もう一つ、日本は貿易赤字が増えています。かつて為替は貿易収支、実需が決め手でした。その後、金利を反映した資本取引も要因として加わるようになりました。日本の場合、貿易収支にも金利にも問題がありますから、冷静に考えれば円安に向かうのがファンダメンタルズです。
─ このまま為替が円安に向かうとどういうことが起きると考えますか。
中前 円安で何が起きるかというと、輸入インフレが一段と進みます。インフレが起きると金利が上がらないでいいという話にはなりませんから、どこかで金利が上がり始める。
そうすると一般の人も、ドル預金の方がいいのではないかと考えるようになる。為替の方も徐々に「ミセス・ワタナベ」(外国為替市場で取引をする日本の小口の一般投資家)が活躍する度合いが大きくなってくるだろうと思います。
ミセス・ワタナベは一般の個人投資家です。銀行や保険会社などの機関投資家は対外投資をする際に自己資本規制など様々な制約があります。例えば金融機関がドル債を購入する時には、ヘッジが付いていなければリスクウエイトが大きくなってしまいます。

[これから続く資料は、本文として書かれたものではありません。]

-- ==== Sys2Proof/Tests/Slice0.lean ====
section
/-! SUPPORT. Small tests, each on one step or one operation, with the values spec/95_test_vectors.md gives; the
smoke tests of WellFormed; and for every obligation with hypotheses a theorem `witness_<Name>` that meets them,
clause by clause and at the boundaries of their ranges. -/

namespace Sys2Proof.Tests

open Sys2Proof Sys2Proof.Machine

/-! ### Small states -/

/-- The reset state of a block without a MAX_LEN. -/
def base : State := State.resetWith .unbounded

/-- The reset state of a block with MAX_LEN = 2. -/
def short : State := State.resetWith (.bounded 1)

/-- A block with both rates set. -/
def rated (m : BitVec 3) (fi fo : Word) : State := { base with mode := m, fsIn := fi, fsOut := fo }

/-- The state after one step. -/
def after (s : State) : State :=
  match step s with
  | .next t    => t
  | .fault _   => s
  | .refused _ => s

/-- The command with word `w` and payload `p`, on the port. -/
def onPort (s : State) (w : Word) (p : Payload) : State := { s with hostIn := [.command ⟨w, p⟩] }

/-! ### Decoding (30_encoding.md R100 to R104; words of 95_test_vectors.md part 2) -/

theorem test_decode_encode : decodeWord 0x00000101 = .ok (.encode 0x01) := by decide
theorem test_decode_encode_arg_ff : decodeWord 0x0000FF01 = .ok (.encode 0xFF) := by decide
theorem test_decode_iqdec : decodeWord 0x00000002 = .ok .iqdec := by decide
theorem test_decode_fmdemod : decodeWord 0x00000003 = .ok .fmdemod := by decide
theorem test_decode_squelch : decodeWord 0x00000004 = .ok .squelch := by decide
theorem test_decode_deemph : decodeWord 0x00000005 = .ok .deemph := by decide
theorem test_decode_resample : decodeWord 0x00000006 = .ok .resample := by decide
theorem test_decode_process : decodeWord 0x00000007 = .ok .process := by decide
theorem test_decode_rstate : decodeWord 0x00000008 = .ok .rstate := by decide
theorem test_decode_csrr : decodeWord 0x00000C09 = .ok (.csrr 0x0C) := by decide
theorem test_decode_csrw : decodeWord 0x0000040A = .ok (.csrw 0x04) := by decide

/-- V-IL-1 to V-IL-5, V-ENC-9, V-IQ-9. -/
theorem test_illegal_words :
    decodeWord 0x00000000 = .error .opZero ∧ decodeWord 0x0000000B = .error .opUnassigned ∧
    decodeWord 0x000000FF = .error .opUnassigned ∧ decodeWord 0x00000108 = .error .argNotZero ∧
    decodeWord 0x80000009 = .error .reservedNotZero ∧ decodeWord 0x00010101 = .error .reservedNotZero ∧
    decodeWord 0x00000102 = .error .argNotZero := by decide

/-- 30_encoding.md R104: words where the ranges of OP meet. -/
theorem test_illegal_word_boundaries :
    decodeWord 0x00000A0A = .ok (.csrw 0x0A) ∧ decodeWord 0x0000010B = .error .opUnassigned ∧
    decodeWord 0x0000FF02 = .error .argNotZero ∧ decodeWord 0x0000FF08 = .error .argNotZero ∧
    decodeWord 0x0001000B = .error .reservedNotZero := by decide

/-- The host's question, on a row of the table and on a word that is illegal above the row's bits. -/
theorem test_decode_table_word :
    decodeTableWord 32 0x00000609 = some (.csrr 0x06) ∧ decodeTableWord 32 0x00000000 = none ∧
    step (State.reset.withFetchWord 32 0x00000008) = exec .rstate (State.reset.withFetchWord 32 0x00000008) :=
  ⟨by decide, by decide, rfl⟩

/-! ### WellFormed: one ill-formed term for each check -/

/-- 10_state.md R32: V-CT-6, V-CT-7. -/
theorem test_wellFormed_csr_number :
    (Instr.csrr 0x0C).wellFormed = true ∧ (Instr.csrr 0x0D).wellFormed = false ∧
    (Instr.csrw 0x05).wellFormed = true ∧ (Instr.csrw 0x06).wellFormed = false := by decide

/-- 30_encoding.md R106. -/
theorem test_fits_max_len :
    (Payload.bytes [1, 2]).fits (.bounded 1) = true ∧ (Payload.bytes [1, 2, 3]).fits (.bounded 1) = false ∧
    (Payload.word 7).fits (.bounded 0) = true ∧ (Payload.iq [⟨0, 0⟩]).fits (.bounded 0) = true := by decide

/-- 30_encoding.md R105: V-IQ-8, V-DM-14. -/
theorem test_suits_kind :
    (Payload.f32 []).suits .unbounded .iqdec = false ∧ (Payload.f32 []).suits .unbounded .fmdemod = false ∧
    (Payload.f32 []).suits .unbounded .squelch = true := by decide

/-- A command with an illegal word, with a reserved CSR, with a payload of another kind, and a good one. -/
theorem test_wellFormed_command :
    Command.wellFormed .unbounded ⟨0x0000000B, .none⟩ = false ∧
    Command.wellFormed .unbounded ⟨0x00000D09, .none⟩ = false ∧
    Command.wellFormed .unbounded ⟨0x00000009, .word 0⟩ = false ∧
    Command.wellFormed .unbounded ⟨0x00000009, .none⟩ = true := by decide

/-! ### The commands, on the vectors of 95_test_vectors.md part 2 -/

/-- V-ENC-1. -/
theorem test_encode_frame :
    (after (onPort base 0x00000101 (.word 0x05F5E100))).responses =
      [.ok (.bytes [0x01, 0x05, 0xF5, 0xE1, 0x00])] := by decide

/-- V-ENC-9, V-ENC-10: the illegal word and the missing parameter. -/
theorem test_encode_faults :
    csrValue (after (onPort base 0x00010101 (.word 1))) .status = 0x00000101 ∧
    csrValue (after (onPort base 0x00000101 .none)) .status = 0x00000201 := by decide

/-- V-IQ-1. -/
theorem test_iqdec_pairs :
    (after (onPort base 0x00000002 (.bytes [127, 128, 0, 255]))).responses =
      [.ok (.iq [⟨0xBF000000, 0x3F000000⟩, ⟨0xC2FF0000, 0x42FF0000⟩])] := by decide

/-- V-IQ-4, V-IQ-5, V-IQ-6. -/
theorem test_iqdec_length :
    (after (onPort base 0x00000002 (.bytes [1, 2, 3]))).responses = [.fault .streamIntegrity] ∧
    (after (onPort { base with bufBytes := 4 } 0x00000002 (.bytes [1, 2]))).responses =
      [.fault .streamIntegrity] ∧
    (after (onPort { base with bufBytes := 4 } 0x00000002 (.bytes []))).responses = [.ok (.iq [])] := by decide

/-- V-DM-1, V-DM-7, V-DM-11: `im` and `re` are what ATAN2 is given. -/
theorem test_disc_operands :
    discRe 0 ⟨0x3F000000, 0x3F000000⟩ ⟨0xBF000000, 0x3F000000⟩ = 0 ∧
    discIm 0 ⟨0x3F000000, 0x3F000000⟩ ⟨0xBF000000, 0x3F000000⟩ = 0x3F000000 ∧
    discRe 0 ⟨0x42FF0000, 0x3F000000⟩ ⟨0xC2FF0000, 0x3F000000⟩ = 0xC67E0000 ∧
    discIm 0 ⟨0x42FF0000, 0x3F000000⟩ ⟨0xC2FF0000, 0x3F000000⟩ = 0x42FF0000 ∧
    discRe 0 ⟨0x3F800000, 0x80000000⟩ ⟨0xBF800000, 0x80000000⟩ = 0xBF800000 ∧
    discIm 0 ⟨0x3F800000, 0x80000000⟩ ⟨0xBF800000, 0x80000000⟩ = 0x80000000 := by decide

/-- V-DM-16, its second command: the seam pair is compared and the last sample kept. -/
theorem test_fmdemod_seam :
    (after (onPort { base with mode := 7, dmPrev := ⟨0xBF000000, 0x3F000000⟩, dmPrevv := true } 0x00000003
      (.iq [⟨0xBF000000, 0xBF000000⟩, ⟨0x3F000000, 0xBF000000⟩]))) =
      { base with mode := 7, dmPrev := ⟨0x3F000000, 0xBF000000⟩, dmPrevv := true, nanDraws := 12,
                  responses := [.ok (.f32 [Config.atan2 0x3F000000 0, Config.atan2 0x3F000000 0])] } := rfl

/-- V-SQ-1, and V-SQ-6 with its threshold: NaNs keep their patterns. -/
theorem test_squelch_gate :
    (after (onPort { base with sqThresh := 0x3F000000 } 0x00000004
      (.f32 [0x3E800000, 0xBF000000, 0xBF400000, 0x80000000, 0x7FC00001, 0xFFC00000]))).responses =
      [.ok (.f32 [0x00000000, 0xBF000000, 0xBF400000, 0x00000000, 0x7FC00001, 0xFFC00000])] := by decide

/-- V-SQ-3, V-SQ-4: an infinite and a NaN threshold. -/
theorem test_squelch_thresholds :
    squelchBody [0x7F61B1E6, 0x7F800000, 0xFF800000, 0xBF800000] { base with sqThresh := 0x7F800000 } =
      [0x00000000, 0x7F800000, 0xFF800000, 0x00000000] ∧
    squelchBody [0x00000000, 0x3F800000] { base with sqThresh := 0x7FC00000 } = [0x00000000, 0x3F800000] := by
  decide

/-- V-DE-1. -/
theorem test_deemph_two_samples :
    (after (onPort (rated 3 40000 0) 0x00000005 (.f32 [0x3F800000, 0x3F800000]))).responses =
      [.ok (.f32 [0x3E800000, 0x3EE00000])] ∧
    (after (onPort (rated 3 40000 0) 0x00000005 (.f32 [0x3F800000, 0x3F800000]))).deY = 0x3EE00000 := by decide

/-- V-DE-10, V-DE-11, V-DE-12, V-DE-13. -/
theorem test_deemph_empty_and_faults :
    (after (onPort { rated 2 40000 0 with deY := 0x3F000000 } 0x00000005 (.f32 []))).deY = 0 ∧
    (after (onPort { rated 3 40000 0 with deY := 0x3F000000 } 0x00000005 (.f32 []))).deY = 0x3F000000 ∧
    (after (onPort base 0x00000005 (.f32 [0x3F800000]))).responses = [.fault .config] ∧
    (after (onPort base 0x00000005 (.bytes [1]))).responses = [.fault .operandFormat] := by decide

/-- V-RS-1. -/
theorem test_resample_local :
    (after (onPort (rated 1 40000 80000) 0x00000006 (.f32 [0x3F800000, 0x40000000, 0x40800000]))).responses =
      [.ok (.f32 [0x3F800000, 0x3FC00000, 0x40000000, 0x40400000, 0x40800000, 0x40800000])] := by decide

/-- V-RS-2, its second command, from the state its first one leaves. -/
theorem test_resample_continuous :
    after (onPort { rated 3 40000 80000 with rsLb := 0x40800000, rsLbv := true } 0x00000006
        (.f32 [0x40C00000])) =
      { rated 3 40000 80000 with
          rsLb := 0x40C00000, rsLbv := true, nanDraws := 8,
          responses := [.ok (.f32 [0x40800000, 0x40A00000])] } := by decide

/-- V-PR-2: one demodulated value, held as the lookback. -/
theorem test_process_holds_lookback :
    (after (onPort (rated 3 40000 40000) 0x00000007 (.bytes [127, 128, 127, 128]))).responses = [.ok (.f32 [])] ∧
    (after (onPort (rated 3 40000 40000) 0x00000007 (.bytes [127, 128, 127, 128]))).rsLbv = true :=
  ⟨rfl, rfl⟩

/-- V-PR-4, V-PR-5: CONFIG before STREAM_INTEGRITY. -/
theorem test_process_faults :
    csrValue (after (onPort base 0x00000007 (.bytes [1, 2, 3]))) .status = 0x00000401 ∧
    after (onPort { rated 3 40000 40000 with bufBytes := 4 } 0x00000007 (.bytes [127, 128, 127, 128, 127, 128])) =
      { rated 3 40000 40000 with
          bufBytes := 4, status := ⟨true, false, 5⟩, responses := [.fault .streamIntegrity] } := by decide

/-- V-CT-10. -/
theorem test_rstate_clears :
    (after (onPort { rated 3 40000 0 with deY := 0x3EE00000 } 0x00000008 .none)).deY = 0 := by decide

/-- V-CT-12. -/
theorem test_rstate_payload :
    (after (onPort base 0x00000008 (.bytes []))).status = ⟨true, false, 2⟩ := by decide

/-- V-CT-3, V-CT-14. -/
theorem test_csrr_values :
    (after (onPort (rated 3 180000 0) 0x00000609 .none)).responses = [.ok (.word 0x3D8D3DCB)] ∧
    (after (onPort { base with dmPrevv := true } 0x00000C09 .none)).responses = [.ok (.word 0x00000002)] := by
  decide

/-- V-CT-6, V-CT-8. -/
theorem test_csrr_faults :
    (after (onPort base 0x00000D09 .none)).responses = [.fault .illegalCsr] ∧
    (after (onPort base 0x00000009 (.word 0))).responses = [.fault .operandFormat] := by decide
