-- ==== Sys2Proof/Certificates/Slice0/Obligations.lean ====
section
/-! DEFINITION. The statements about the unit, for the provers. Each docstring names the rule it formalises. -/

open Sys2Proof Sys2Proof.Machine

/-! ### Encoding -/

/-- R81, R86: the ten legal words, written out bit by bit, decode to their commands. -/
def Obligations.LegalWordsDecode : Prop :=
  decode 0b00000000000000000000000000000001#32 = .ok .trunc ∧
  decode 0b00000000000000000000000000000010#32 = .ok (.t2c false) ∧
  decode 0b00000000000000000000000000010010#32 = .ok (.t2c true) ∧
  decode 0b00000000000000000000000000000011#32 = .ok .hotpGen ∧
  decode 0b00000000000000000000000000000100#32 = .ok (.totpGen false) ∧
  decode 0b00000000000000000000000000010100#32 = .ok (.totpGen true) ∧
  decode 0b00000000000000000000000000000101#32 = .ok .hotpVer ∧
  decode 0b00000000000000000000000000000110#32 = .ok (.totpVer false) ∧
  decode 0b00000000000000000000000000010110#32 = .ok (.totpVer true) ∧
  decode 0b00000000000000000000000000000111#32 = .ok .zeroize

/-- R80, R81, R86: decoding and encoding agree both ways: every command's word decodes to it, and a word decodes
to a command only if it is that command's word. -/
def Obligations.DecodeInvertsEncode : Prop :=
  ∀ (w : Word) (i : Instr), decode w = .ok i ↔ encode i = w

/-- R84: which words are illegal, what a legal word decodes to, and what an illegal word does on the bus of an
idle unit. -/
def Obligations.DecodeIsTotal : Prop :=
  ∀ w : Word,
    ((∃ e, decode w = .error e) ↔
      w.extractLsb' 5 27 ≠ 0 ∨ w.extractLsb' 0 4 = 0 ∨ 8 ≤ (w.extractLsb' 0 4).toNat ∨
        (w.getLsbD 4 = true ∧ w.extractLsb' 0 4 ≠ 2 ∧ w.extractLsb' 0 4 ≠ 4 ∧
          w.extractLsb' 0 4 ≠ 6)) ∧
    (∀ i, decode w = .ok i → opcode i = w.extractLsb' 0 4 ∧ i.useNow = w.getLsbD 4) ∧
    (∀ e s, decode w = .error e → s.busy = false →
      busWrite 0x08 w s = .next { s with
        status := { done := true, err := some .illegalCmd, matched := false
                    overrun := s.status.overrun } })

/-! ### Steps and the bus -/

/-- R33, R71 (log 1, log 13): when the next atomic step is the host's write of a legal word to CMD, the step is `exec` of the
decoded command, with that event taken off the list; `withFetchWord` sets up exactly that. -/
def Obligations.StepRunsDecodedCommand : Prop :=
  ∀ (w : Word) (i : Instr) (s : State), decode w = .ok i →
    (∀ es, s.env.events = .write 0x08 w :: es → step s = exec i (s.withEvents es)) ∧
    step (s.withFetchWord 32 w.toNat) = exec i s

/-- R71 (log 1): the machine's steps are the listed events, in their order: as many steps as there are events run them all,
and no event changes the list behind it. -/
def Obligations.StepsFollowEventOrder : Prop :=
  ∀ (es rest : List Event) (s : State),
    Host.Core.run Sys2Proof.core es.length (s.withEvents (es ++ rest)) =
      runEvents es (s.withEvents rest)

/-- R61: the two bus primitives. A read returns the register's value, which the model records (log 11); the low two offset bits are not carried;
neither fails; an offset with no register (0xA0 and above) reads 0 and ignores writes. -/
def Obligations.BusPrimitivesNeverFail : Prop :=
  ∀ (off : BitVec 8) (v : Word) (s : State),
    runEvent (.read off) s =
      .next { s with env := { s.env with reads := s.env.reads ++ [busRead off s] } } ∧
    busRead off s = busRead (off &&& 0xFC) s ∧
    runEvent (.write off v) s = runEvent (.write (off &&& 0xFC) v) s ∧
    (∃ t, runEvent (.write off v) s = .next t) ∧
    (0xA0 ≤ off.toNat → busRead off s = 0 ∧ runEvent (.write off v) s = .next s)

/-- R22, R23 to R30, R68: what is written to an RW register is read back in the bits the register has; no other word
of the window reads differently, the digest buffer, which no read shows, is unchanged, and no part of the machine but
the registers the host writes has changed. -/
def Obligations.WrittenRegisterReadsBack : Prop :=
  ∀ p ∈ ([(0x00, 0x00000003), (0x0C, 0x0000003F), (0x10, 0xFFFFFFFF), (0x14, 0xFFFFFFFF),
          (0x18, 0xFFFFFFFF), (0x1C, 0xFFFFFFFF), (0x20, 0xFFFFFFFF), (0x24, 0xFFFFFFFF),
          (0x28, 0x0000000F), (0x2C, 0xFFFFFFFF), (0x30, 0xFFFFFFFF), (0x34, 0xFFFF0000)] :
        List (BitVec 8 × Word)),
    ∀ (v : Word) (s : State), ∃ g,
      busWrite p.1 v s = .next { s with regs := g } ∧
      busRead p.1 { s with regs := g } = v &&& p.2 ∧
      g.dbuf = s.regs.dbuf ∧
      ∀ off : BitVec 8, off.toNat / 4 ≠ p.1.toNat / 4 →
        busRead off { s with regs := g } = busRead off s

/-- R22, R68: a write to a read-only result register (0x38 to 0x5C) changes nothing. -/
def Obligations.ReadOnlyWritesIgnored : Prop :=
  ∀ (off : BitVec 8) (v : Word) (s : State),
    0x38 ≤ off.toNat → off.toNat < 0x60 → busWrite off v s = .next s

/-- R30: the candidate's characters and how CAND0 to CAND2 pack them, on reads, on writes, and at reset; the low
half of CAND2 reads 0. -/
def Obligations.CandidatePacking : Prop :=
  ∀ (v : Word) (s : State),
    busRead 0x2C s = s.regs.cand[0] ++ s.regs.cand[1] ++ s.regs.cand[2] ++ s.regs.cand[3] ∧
    busRead 0x30 s = s.regs.cand[4] ++ s.regs.cand[5] ++ s.regs.cand[6] ++ s.regs.cand[7] ∧
    busRead 0x34 s = s.regs.cand[8] ++ s.regs.cand[9] ++ (0 : BitVec 16) ∧
    (∀ w : Fin 3, ∃ chars : Vector Byte 10, busWrite (BitVec.ofNat 8 (0x2C + 4 * w.val)) v s =
        .next { s with regs := { s.regs with cand := chars } } ∧
      ∀ j : Fin 10, chars[j] =
        if j.val / 4 = w.val then v.extractLsb' (24 - 8 * (j.val % 4)) 8 else s.regs.cand[j]) ∧
    busRead 0x2C State.reset = 0 ∧ busRead 0x30 State.reset = 0 ∧ busRead 0x34 State.reset = 0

ですからマージンが大きく減ってもヘッジをかけます。それでも3.5%の10年債でヘッジコストが2%程度であれば1.5%はお釣りが来るわけです。しかし昨年、短期金利が急激に上がり、ヘッジコストが利回りを上回ってきました。それで昨年秋から、日本の機関投資家は一斉に米国債を売ったのです。
米国の投資家は、日本の資金が米国を見放して日本に回帰し始めたと見ました。ですから円が強くなり、回帰した資金は株に向かうだろうから日本株は買いだということで、若干日本株を買った時期もありました。しかし、それはそうではなく、日本はそういうポジションを持てなくなったから外していったわけです。その錯覚、認識の誤りに気がついてきているのが現状ではないでしょうか。
日本経済の悪化は「ゼロ金利政策」で起きた
─ 政府や政策当局を含め、この状況を打開する手立てはあると見ますか。
中前 ありません。1回は大ショックが起きます。これは政策の問題ではなく、マーケットが勝手に動いてそうなるわけですが、それを止める手段を政策当局は持っていません。
─ となると、嵐が来ることに備える必要があると。企業経営者はどういうスタンスを取るべきだと考えますか。
中前 先行きは相当深刻で厳しい。今までのような、ちょっとした谷があっても、すぐに元に戻ると考えていると危ない。
今回は、日本で言えば1990年代のバブル経済が崩壊して以降、初めて本格的な変革が起こるはずです。世界的に言えば、2008年のリーマン・ショック以降、2度目の大きなショックが起きつつある状況です。
ただ、日本経済が90年代からおかしくなった最大の理由は、ゼロ金利政策で市場が消えたことです。それによって、いわゆる「ゾンビ企業」(実質的に経営がほぼ破たんしているにもかかわらず、金融機関や政府などの支援により市場から退出せずにとどまっている企業)が増えたわけです。
ゼロ金利はゼロ成長と同じです。つまりゼロ成長を強いるような金融政策を行った。財政で少々無茶をしても、ゼロ金利にはかなわないというのが、この30年間の動きです。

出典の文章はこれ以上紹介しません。